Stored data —
>>>
@[simp] theorem restartGap_pending (s : State) : (restartGap s).pending = s.pending := rfl
@[simp] theorem restartGap_host (s : State) : (restartGap s).host = s.host := rfl
@[simp] theorem restartGap_setup (s : State) : (restartGap s).setup = s.setup := rfl
@[simp] theorem restartGap_reports (s : State) : (restartGap s).reports = s.reports := rfl
@[simp] theorem restartGap_banks (s : State) : (restartGap s).banks = s.banks := rfl
@[simp] theorem restartGap_motion (s : State) : (restartGap s).motion = s.motion := rfl
@[simp] theorem restartGap_events (s : State) : (restartGap s).events = s.events := rfl
@[simp] theorem restartGap_framer (s : State) : (restartGap s).framer = s.framer := rfl
@[simp] theorem restartGap_place (s : State) : (restartGap s).place = s.place := rfl
@[simp] theorem restartGap_health (s : State) : (restartGap s).health = s.health := rfl
@[simp] theorem restartGap_inputs (s : State) : (restartGap s).inputs = s.inputs := rfl
@[simp] theorem restartGap_link (s : State) : (restartGap s).link = s.link := rfl
@[simp] theorem restartGap_power (s : State) : (restartGap s).power = s.power := rfl

@[simp] theorem loadHeader_pending (c : HeaderContent) (s : State) : (loadHeader c s).pending = s.pending := rfl
@[simp] theorem loadHeader_host (c : HeaderContent) (s : State) : (loadHeader c s).host = s.host := rfl
@[simp] theorem loadHeader_setup (c : HeaderContent) (s : State) : (loadHeader c s).setup = s.setup := rfl
@[simp] theorem loadHeader_seq (c : HeaderContent) (s : State) : (loadHeader c s).seq = s.seq := rfl
@[simp] theorem loadHeader_reports (c : HeaderContent) (s : State) : (loadHeader c s).reports = s.reports := rfl
@[simp] theorem loadHeader_banks (c : HeaderContent) (s : State) : (loadHeader c s).banks = s.banks := rfl
@[simp] theorem loadHeader_motion (c : HeaderContent) (s : State) : (loadHeader c s).motion = s.motion := rfl
@[simp] theorem loadHeader_events (c : HeaderContent) (s : State) : (loadHeader c s).events = s.events := rfl
@[simp] theorem loadHeader_framer (c : HeaderContent) (s : State) :
    (loadHeader c s).framer = { s.framer with lastHeader := c } := rfl
@[simp] theorem loadHeader_place (c : HeaderContent) (s : State) : (loadHeader c s).place = s.place := rfl
@[simp] theorem loadHeader_health (c : HeaderContent) (s : State) : (loadHeader c s).health = s.health := rfl
@[simp] theorem loadHeader_inputs (c : HeaderContent) (s : State) : (loadHeader c s).inputs = s.inputs := rfl
@[simp] theorem loadHeader_link (c : HeaderContent) (s : State) : (loadHeader c s).link = s.link := rfl
@[simp] theorem loadHeader_power (c : HeaderContent) (s : State) : (loadHeader c s).power = s.power := rfl

@[simp] theorem scanFrom_pending (s : State) : (scanFrom s).pending = s.pending := rfl
@[simp] theorem scanFrom_host (s : State) : (scanFrom s).host = s.host := rfl
@[simp] theorem scanFrom_setup (s : State) : (scanFrom s).setup = s.setup := rfl
@[simp] theorem scanFrom_reports (s : State) : (scanFrom s).reports = s.reports := rfl
@[simp] theorem scanFrom_banks (s : State) : (scanFrom s).banks = s.banks := rfl
@[simp] theorem scanFrom_motion (s : State) : (scanFrom s).motion = s.motion := rfl
@[simp] theorem scanFrom_events (s : State) : (scanFrom s).events = s.events := rfl
@[simp] theorem scanFrom_framer (s : State) : (scanFrom s).framer = s.framer := rfl
@[simp] theorem scanFrom_place (s : State) : (scanFrom s).place = s.place := rfl
@[simp] theorem scanFrom_health (s : State) : (scanFrom s).health = s.health := rfl
@[simp] theorem scanFrom_inputs (s : State) : (scanFrom s).inputs = s.inputs := rfl
@[simp] theorem scanFrom_link (s : State) : (scanFrom s).link = s.link := rfl
@[simp] theorem scanFrom_power (s : State) : (scanFrom s).power = s.power := rfl

@[simp] theorem enterStandby_pending (s : State) : (enterStandby s).pending = s.pending := rfl
@[simp] theorem enterStandby_host (s : State) : (enterStandby s).host = s.host := rfl
@[simp] theorem enterStandby_setup (s : State) : (enterStandby s).setup = s.setup := rfl
@[simp] theorem enterStandby_seq (s : State) : (enterStandby s).seq = s.seq := rfl
@[simp] theorem enterStandby_reports (s : State) : (enterStandby s).reports = s.reports := rfl
@[simp] theorem enterStandby_banks (s : State) : (enterStandby s).banks = s.banks := rfl
@[simp] theorem enterStandby_motion (s : State) : (enterStandby s).motion = s.motion := rfl
@[simp] theorem enterStandby_events (s : State) : (enterStandby s).events = s.events := rfl
@[simp] theorem enterStandby_framer (s : State) : (enterStandby s).framer = s.framer := rfl
@[simp] theorem enterStandby_place (s : State) : (enterStandby s).place = s.place := rfl
@[simp] theorem enterStandby_health (s : State) : (enterStandby s).health = s.health := rfl
@[simp] theorem enterStandby_inputs (s : State) : (enterStandby s).inputs = s.inputs := rfl
@[simp] theorem enterStandby_link (s : State) : (enterStandby s).link = s.link := rfl
@[simp] theorem enterStandby_power (s : State) :
    (enterStandby s).power = { s.power with state := .standby, standbyTimer := 0 } := rfl

@[simp] theorem enterPending_pending (s : State) : (enterPending s).pending = s.pending := rfl
@[simp] theorem enterPending_host (s : State) : (enterPending s).host = s.host := rfl
@[simp] theorem enterPending_setup (s : State) : (enterPending s).setup = s.setup := rfl
@[simp] theorem enterPending_seq (s : State) : (enterPending s).seq = s.seq := rfl
@[simp] theorem enterPending_reports (s : State) : (enterPending s).reports = s.reports := rfl
@[simp] theorem enterPending_banks (s : State) : (enterPending s).banks = s.banks := rfl
@[simp] theorem enterPending_motion (s : State) : (enterPending s).motion = s.motion := rfl
@[simp] theorem enterPending_events (s : State) : (enterPending s).events = s.events := rfl
@[simp] theorem enterPending_framer (s : State) : (enterPending s).framer = s.framer := rfl
@[simp] theorem enterPending_place (s : State) : (enterPending s).place = s.place := rfl
@[simp] theorem enterPending_health (s : State) : (enterPending s).health = s.health := rfl
@[simp] theorem enterPending_inputs (s : State) : (enterPending s).inputs = s.inputs := rfl
@[simp] theorem enterPending_link (s : State) : (enterPending s).link = s.link := rfl

@[simp] theorem leavePending_pending (s : State) : (leavePending s).pending = s.pending := rfl
@[simp] theorem leavePending_host (s : State) : (leavePending s).host = s.host := rfl
@[simp] theorem leavePending_setup (s : State) : (leavePending s).setup = s.setup := rfl
@[simp] theorem leavePending_seq (s : State) : (leavePending s).seq = s.seq := rfl
@[simp] theorem leavePending_reports (s : State) : (leavePending s).reports = s.reports := rfl
@[simp] theorem leavePending_banks (s : State) : (leavePending s).banks = s.banks := rfl
@[simp] theorem leavePending_motion (s : State) : (leavePending s).motion = s.motion := rfl
@[simp] theorem leavePending_events (s : State) : (leavePending s).events = s.events := rfl
@[simp] theorem leavePending_framer (s : State) : (leavePending s).framer = s.framer := rfl
@[simp] theorem leavePending_place (s : State) : (leavePending s).place = s.place := rfl
@[simp] theorem leavePending_health (s : State) : (leavePending s).health = s.health := rfl
@[simp] theorem leavePending_inputs (s : State) : (leavePending s).inputs = s.inputs := rfl
@[simp] theorem leavePending_link (s : State) : (leavePending s).link = s.link := rfl

@[simp] theorem enterSleep_pending (s : State) : (enterSleep s).pending = s.pending := rfl
@[simp] theorem enterSleep_host (s : State) : (enterSleep s).host = s.host := rfl
@[simp] theorem enterSleep_setup (s : State) : (enterSleep s).setup = s.setup := rfl
@[simp] theorem enterSleep_reports (s : State) : (enterSleep s).reports = s.reports := rfl
@[simp] theorem enterSleep_banks (s : State) : (enterSleep s).banks = s.banks := rfl
@[simp] theorem enterSleep_motion (s : State) : (enterSleep s).motion = cancelRequest s.motion := rfl
@[simp] theorem enterSleep_events (s : State) : (enterSleep s).events = [] := rfl
@[simp] theorem enterSleep_framer (s : State) : (enterSleep s).framer = s.framer := rfl
@[simp] theorem enterSleep_place (s : State) : (enterSleep s).place = s.place := rfl
@[simp] theorem enterSleep_health (s : State) : (enterSleep s).health = s.health := rfl
@[simp] theorem enterSleep_inputs (s : State) : (enterSleep s).inputs = s.inputs := rfl
@[simp] theorem enterSleep_link (s : State) : (enterSleep s).link = s.link := rfl

@[simp] theorem clearOrderSide_pending (s : State) : (clearOrderSide s).pending = s.pending := rfl
@[simp] theorem clearOrderSide_host (s : State) : (clearOrderSide s).host = HostPort.afterReset := rfl
@[simp] theorem clearOrderSide_setup (s : State) : (clearOrderSide s).setup = s.setup := rfl
@[simp] theorem clearOrderSide_seq (s : State) : (clearOrderSide s).seq = Sequencer.afterReset := rfl
@[simp] theorem clearOrderSide_reports (s : State) : (clearOrderSide s).reports = s.reports := rfl
@[simp] theorem clearOrderSide_banks (s : State) : (clearOrderSide s).banks = Banks.afterReset := rfl
@[simp] theorem clearOrderSide_motion (s : State) : (clearOrderSide s).motion = s.motion := rfl
@[simp] theorem clearOrderSide_events (s : State) : (clearOrderSide s).events = [] := rfl
@[simp] theorem clearOrderSide_framer (s : State) : (clearOrderSide s).framer = Framer.afterReset := rfl
@[simp] theorem clearOrderSide_place (s : State) : (clearOrderSide s).place = s.place := rfl
@[simp] theorem clearOrderSide_health (s : State) : (clearOrderSide s).health = s.health := rfl
@[simp] theorem clearOrderSide_inputs (s : State) : (clearOrderSide s).inputs = s.inputs := rfl
@[simp] theorem clearOrderSide_link (s : State) : (clearOrderSide s).link = s.link := rfl

@[simp] theorem rewindReport_pending (s : State) : (rewindReport s).pending = s.pending := rfl
@[simp] theorem rewindReport_host (s : State) : (rewindReport s).host = s.host := rfl
@[simp] theorem rewindReport_setup (s : State) : (rewindReport s).setup = s.setup := rfl
@[simp] theorem rewindReport_seq (s : State) : (rewindReport s).seq = s.seq := rfl
@[simp] theorem rewindReport_reports (s : State) : (rewindReport s).reports = { s.reports with readIndex := 0 } := rfl
@[simp] theorem rewindReport_banks (s : State) : (rewindReport s).banks = s.banks := rfl
@[simp] theorem rewindReport_motion (s : State) : (rewindReport s).motion = s.motion := rfl
@[simp] theorem rewindReport_events (s : State) : (rewindReport s).events = s.events := rfl
@[simp] theorem rewindReport_framer (s : State) : (rewindReport s).framer = s.framer := rfl
@[simp] theorem rewindReport_place (s : State) : (rewindReport s).place = s.place := rfl
@[simp] theorem rewindReport_health (s : State) : (rewindReport s).health = s.health := rfl
@[simp] theorem rewindReport_inputs (s : State) : (rewindReport s).inputs = s.inputs := rfl
@[simp] theorem rewindReport_link (s : State) : (rewindReport s).link = s.link := rfl
@[simp] theorem rewindReport_power (s : State) : (rewindReport s).power = s.power := rfl

@[simp] theorem setEnables_pending (v : Byte) (s : State) : (setEnables v s).pending = s.pending := rfl
@[simp] theorem setEnables_setup (v : Byte) (s : State) : (setEnables v s).setup = s.setup := rfl
@[simp] theorem setEnables_seq (v : Byte) (s : State) : (setEnables v s).seq = s.seq := rfl
@[simp] theorem setEnables_reports (v : Byte) (s : State) : (setEnables v s).reports = s.reports := rfl
@[simp] theorem setEnables_banks (v : Byte) (s : State) : (setEnables v s).banks = s.banks := rfl
@[simp] theorem setEnables_motion (v : Byte) (s : State) : (setEnables v s).motion = s.motion := rfl
@[simp] theorem setEnables_events (v : Byte) (s : State) : (setEnables v s).events = s.events := rfl
@[simp] theorem setEnables_framer (v : Byte) (s : State) : (setEnables v s).framer = s.framer := rfl
@[simp] theorem setEnables_place (v : Byte) (s : State) : (setEnables v s).place = s.place := rfl
@[simp] theorem setEnables_health (v : Byte) (s : State) : (setEnables v s).health = s.health := rfl
@[simp] theorem setEnables_inputs (v : Byte) (s : State) : (setEnables v s).inputs = s.inputs := rfl
@[simp] theorem setEnables_link (v : Byte) (s : State) : (setEnables v s).link = s.link := rfl
@[simp] theorem setEnables_power (v : Byte) (s : State) : (setEnables v s).power = s.power := rfl

@[simp] theorem clearFlags_pending (v : Byte) (s : State) : (clearFlags v s).pending = s.pending := rfl
@[simp] theorem clearFlags_setup (v : Byte) (s : State) : (clearFlags v s).setup = s.setup := rfl
@[simp] theorem clearFlags_seq (v : Byte) (s : State) : (clearFlags v s).seq = s.seq := rfl
@[simp] theorem clearFlags_reports (v : Byte) (s : State) : (clearFlags v s).reports = s.reports := rfl
@[simp] theorem clearFlags_banks (v : Byte) (s : State) : (clearFlags v s).banks = s.banks := rfl
@[simp] theorem clearFlags_motion (v : Byte) (s : State) : (clearFlags v s).motion = s.motion := rfl
@[simp] theorem clearFlags_events (v : Byte) (s : State) : (clearFlags v s).events = s.events := rfl
@[simp] theorem clearFlags_framer (v : Byte) (s : State) : (clearFlags v s).framer = s.framer := rfl
@[simp] theorem clearFlags_place (v : Byte) (s : State) : (clearFlags v s).place = s.place := rfl
@[simp] theorem clearFlags_health (v : Byte) (s : State) : (clearFlags v s).health = s.health := rfl
@[simp] theorem clearFlags_inputs (v : Byte) (s : State) : (clearFlags v s).inputs = s.inputs := rfl
@[simp] theorem clearFlags_link (v : Byte) (s : State) : (clearFlags v s).link = s.link := rfl
@[simp] theorem clearFlags_power (v : Byte) (s : State) : (clearFlags v s).power = s.power := rfl

@[simp] theorem setIndex_pending (v : Byte) (s : State) : (setIndex v s).pending = s.pending := rfl
@[simp] theorem setIndex_host (v : Byte) (s : State) : (setIndex v s).host = { s.host with setupIndex := v } := rfl
@[simp] theorem setIndex_setup (v : Byte) (s : State) : (setIndex v s).setup = s.setup := rfl
@[simp] theorem setIndex_seq (v : Byte) (s : State) : (setIndex v s).seq = s.seq := rfl
@[simp] theorem setIndex_reports (v : Byte) (s : State) : (setIndex v s).reports = s.reports := rfl
@[simp] theorem setIndex_banks (v : Byte) (s : State) : (setIndex v s).banks = s.banks := rfl
@[simp] theorem setIndex_motion (v : Byte) (s : State) : (setIndex v s).motion = s.motion := rfl
@[simp] theorem setIndex_events (v : Byte) (s : State) : (setIndex v s).events = s.events := rfl
@[simp] theorem setIndex_framer (v : Byte) (s : State) : (setIndex v s).framer = s.framer := rfl
@[simp] theorem setIndex_place (v : Byte) (s : State) : (setIndex v s).place = s.place := rfl
@[simp] theorem setIndex_health (v : Byte) (s : State) : (setIndex v s).health = s.health := rfl
@[simp] theorem setIndex_inputs (v : Byte) (s : State) : (setIndex v s).inputs = s.inputs := rfl
@[simp] theorem setIndex_link (v : Byte) (s : State) : (setIndex v s).link = s.link := rfl
@[simp] theorem setIndex_power (v : Byte) (s : State) : (setIndex v s).power = s.power := rfl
<<<
Task requirements —
The required output is the stretch of entries above from the line containing "(clearFlags v s).setup = s.setup := rfl" through the line containing "(clearFlags v s).framer = s.framer := rfl", reproduced exactly.

Reply to the task —
@[simp] theorem clearFlags_setup (v : Byte) (s : State) : (clearFlags v s).setup = s.setup := rfl
@[simp] theorem clearFlags_seq (v : Byte) (s : State) : (clearFlags v s).seq = s.seq := rfl
@[simp] theorem clearFlags_reports (v : Byte) (s : State) : (clearFlags v s).reports = s.reports := rfl
@[simp] theorem clearFlags_banks (v : Byte) (s : State) : (clearFlags v s).banks = s.banks := rfl
@[simp] theorem clearFlags_motion (v : Byte) (s : State) : (clearFlags v s).motion = s.motion := rfl
@[simp] theorem clearFlags_events (v : Byte) (s : State) : (clearFlags v s).events = s.events := rfl
@[simp] theorem clearFlags_framer (v : Byte) (s : State) : (clearFlags v s).framer = s.framer := rfl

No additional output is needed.